教員著作紹介コメント(大石 和彦先生)

『アメリカ憲法の群像 裁判官編』書影

アメリカ憲法の群像, 裁判官編

山本龍彦, 大林啓吾編

東京 : 尚学社, 2020.6【分類 323.53-Y31 】

【コメント】

 少なくとも私が憲法の研究を始めた1990年当時の東北大学大学院法学研究科では、法学の研究者を目指すものは誰でも、まずは欧米諸国のうち少なくとも1か国の原語文献を読みこなせなければならないと考えられており、そのため当時私が最初に取り組んだのが、妊娠中絶の自由を合衆国最高裁としてはじめて認めた1973年の判例、Roe v. Wade(英米の判例は、一審だったら原告対被告という形で、最高裁判例の場合はこのように上告人対被上告人という形で表記します。)でした。Roe判決は、今年の同裁判所の判決により判例変更されたため、国際ニュースを通じて日本のお茶の間でも、ちょっとは有名になったかもしれません。私が上掲書で執筆したのは、このRoe v. Wade判決を執筆したブラックマン裁判官についてです。
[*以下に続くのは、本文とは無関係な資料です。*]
-- ==== Sys2Proof/WellFormed.lean ====
section
/-! DEFINITION. Which terms of the syntax the spec gives an encoding. -/

namespace Sys2Proof

/-- A command has no operand field (30_encoding.md R68, R74), so every term of `Instr` has an encoding. What a
command's operands must satisfy is checked by the block at acceptance (`Machine/Operands.lean`), not here. -/
def Instr.wellFormed : Instr → Bool
  | .vadInit => true
  | .vadSetmode => true
  | .vadProcess => true
  | .mp3DecodeS16 => true
  | .mp3DecodeF32 => true
  | .mp3Reset => true

/-- Every register name is one of 10_state.md R11; RB_WIN has the words 0 to 719 (R36). -/
def Reg.wellFormed : Reg → Bool
  | .rbWin k => decide (k < 720)
  | _ => true

/-- A script line names a register of R11 (30_encoding.md R77). -/
def ScriptLine.wellFormed : ScriptLine → Bool
  | .w reg _ => reg.wellFormed
  | .r reg => reg.wellFormed
  | .poll reg _ _ => reg.wellFormed
  | .pollAny reg _ => reg.wellFormed

/-- Only aligned 32-bit accesses to the window are defined to have an effect (10_state.md R12). -/
def HostOp.definedAccess : HostOp → Bool
  | .write offset width _ => decide (width = .w32) && decide (offset.toNat % 4 = 0)
  | .read offset width => decide (width = .w32) && decide (offset.toNat % 4 = 0)
  | .poll offset _ _ => decide (offset.toNat % 4 = 0)
  | .pollAny offset _ => decide (offset.toNat % 4 = 0)
  | _ => true

end Sys2Proof
end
憲法問題というと、まずは9条を思い出す多くの日本国民とって、妊娠中絶の是非が国論を2分する代表的な憲法問題だというのは、ちょっと意外かもしれませんが、「価値観を共有するパートナー」とされる日米の社会の間に実は存在している大きな違い、そして日本とは異なる社会の実情を知ることが、日本社会の特殊性を実は逆照射することにもなるということを実感いただきたい、というのが、執筆者としての私の願いです。